_What to do:_
Every line in the records below with the string "scReleased" is to be copied out.

== Segment start ==

theorem hits_keyBreak (r : RowId) (sc : Byte) :
    Row.hits ⟨r, 0x80, 0x80⟩ (sc.setWidth 10) = scReleased sc := by
  revert sc
  simp only [Row.hits]
  decide

theorem eq_makeCode_iff {sc : Byte} {idx : KeyIdx} :
    sc = makeCode idx ↔ scReleased sc = false ∧ scIdx sc = idx :=
  ⟨by rintro rfl; simp, fun ⟨hr, hidx⟩ => hidx ▸ (makeCode_scIdx hr).symm⟩

theorem eq_breakCode_iff {sc : Byte} {idx : KeyIdx} :
    sc = breakCode idx ↔ scReleased sc = true ∧ scIdx sc = idx :=
  ⟨by rintro rfl; simp, fun ⟨hr, hidx⟩ => hidx ▸ (breakCode_scIdx hr).symm⟩

/-- The first matching SC8 row is the row of the SC8 map, in every configuration (rule R79). -/
theorem find?_sc8Rows (c : Cfg) (sc : Byte) :
    ((sc8Rows c).find? (·.hits (sc.setWidth 10))).map Row.id = some (.sc8 (sc8Row c sc)) := by
  simp only [sc8Rows, find?_hits_cons, hits_code, hits_keyMake, hits_keyBreak, eq_makeCode_iff,
    eq_breakCode_iff, decide_eq_true_iff, sc8Row, apply_ite RowId.sc8, apply_ite some]
  cases scReleased sc <;> simp

/-- The first matching VEC8 row is the route: an aligned base puts the IRQ block in one block of 16
vectors, as the mask of its row needs (rules R78, R80). -/
theorem find?_vec8Rows {c : Cfg} (h : c.ok = true) (h16 : c.irqBase.toNat % 16 = 0) (v : Byte) :
    ((vec8Rows c).find? (·.hits (v.setWidth 10))).map Row.id = some (.vec8 (route c v)) := by
  have hbase := ok_irqBase h
  have htimer : (0x20 + (c.irqBase.setWidth 10 - 0x20) : BitVec 10).toNat = c.irqBase.toNat := by
    bv_omega
  have hkbd : (0x21 + (c.irqBase.setWidth 10 - 0x20) : BitVec 10).toNat =
      c.irqBase.toNat + 1 := by bv_omega
  have hmouse : (0x2C + (c.irqBase.setWidth 10 - 0x20) : BitVec 10).toNat =
      c.irqBase.toNat + 12 := by bv_omega
  have hirq : v.toNat / 16 * 16 = c.irqBase.toNat ↔
      c.irqBase.toNat ≤ v.toNat ∧ v.toNat ≤ c.irqBase.toNat + 15 := by omega
  have hexc : v.toNat / 32 * 32 = (0x00 : BitVec 10).toNat ↔ v.toNat ≤ 31 := by
    show v.toNat / 32 * 32 = 0 ↔ _
    omega
  simp only [vec8Rows, find?_hits_cons, hits_mask_FF, hits_mask_F0, hits_mask_E0, hits_mask_00,
    htimer, hkbd, hmouse, hirq, hexc, decide_eq_true_iff, if_true, route, apply_ite RowId.vec8,
    apply_ite some]
  rfl

/-! ### The rows of ten bits and of two -/

theorem mouseWord_inj {p q : BitVec 2} {b d : Byte} :
    mouseWord p b = mouseWord q d ↔ p = q ∧ b = d := by
  refine ⟨fun h => ⟨?_, ?_⟩, by rintro ⟨rfl, rfl⟩; rfl⟩
  · simpa using congrArg mwPhase h
  · simpa using congrArg mwByte h

/-- An MW10 row compares the phase and the byte, each with its part of the mask (rule R73). -/
theorem hits_mouseWord (r : RowId) (p m ph : BitVec 2) (d n b : Byte) :
    Row.hits ⟨r, mouseWord p d, mouseWord m n⟩ (mouseWord ph b) =
      decide (ph &&& m = p ∧ b &&& n = d) := by
  have hand : mouseWord ph b &&& mouseWord m n = mouseWord (ph &&& m) (b &&& n) :=
    BitVec.and_append
  rw [Row.hits, Bool.eq_iff_iff, beq_iff_eq, decide_eq_true_iff, hand, mouseWord_inj]

/-- The MW10 rows by their two fields. -/
theorem mw10Rows_eq : mw10Rows =
    [⟨.mw10 .syncAccept, mouseWord 0 0x08, mouseWord 3 0x08⟩,
     ⟨.mw10 .syncDiscard, mouseWord 0 0x00, mouseWord 3 0x08⟩,
     ⟨.mw10 .byte1, mouseWord 1 0x00, mouseWord 3 0x00⟩,
     ⟨.mw10 .byte2Complete, mouseWord 2 0x00, mouseWord 3 0x00⟩,
     ⟨.mw10 .phase3, mouseWord 3 0x00, mouseWord 3 0x00⟩] := rfl

theorem marker_set_iff (b : Byte) : b &&& 0x08 = 0x08 ↔ b.getLsbD 3 = true := by
  revert b; decide

theorem marker_clear_iff (b : Byte) : b &&& 0x08 = 0x00 ↔ b.getLsbD 3 = false := by
  revert b; decide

== Segment end ==

_Response box:_
    Row.hits ⟨r, 0x80, 0x80⟩ (sc.setWidth 10) = scReleased sc := by
    sc = makeCode idx ↔ scReleased sc = false ∧ scIdx sc = idx :=
    sc = breakCode idx ↔ scReleased sc = true ∧ scIdx sc = idx :=
  cases scReleased sc <;> simp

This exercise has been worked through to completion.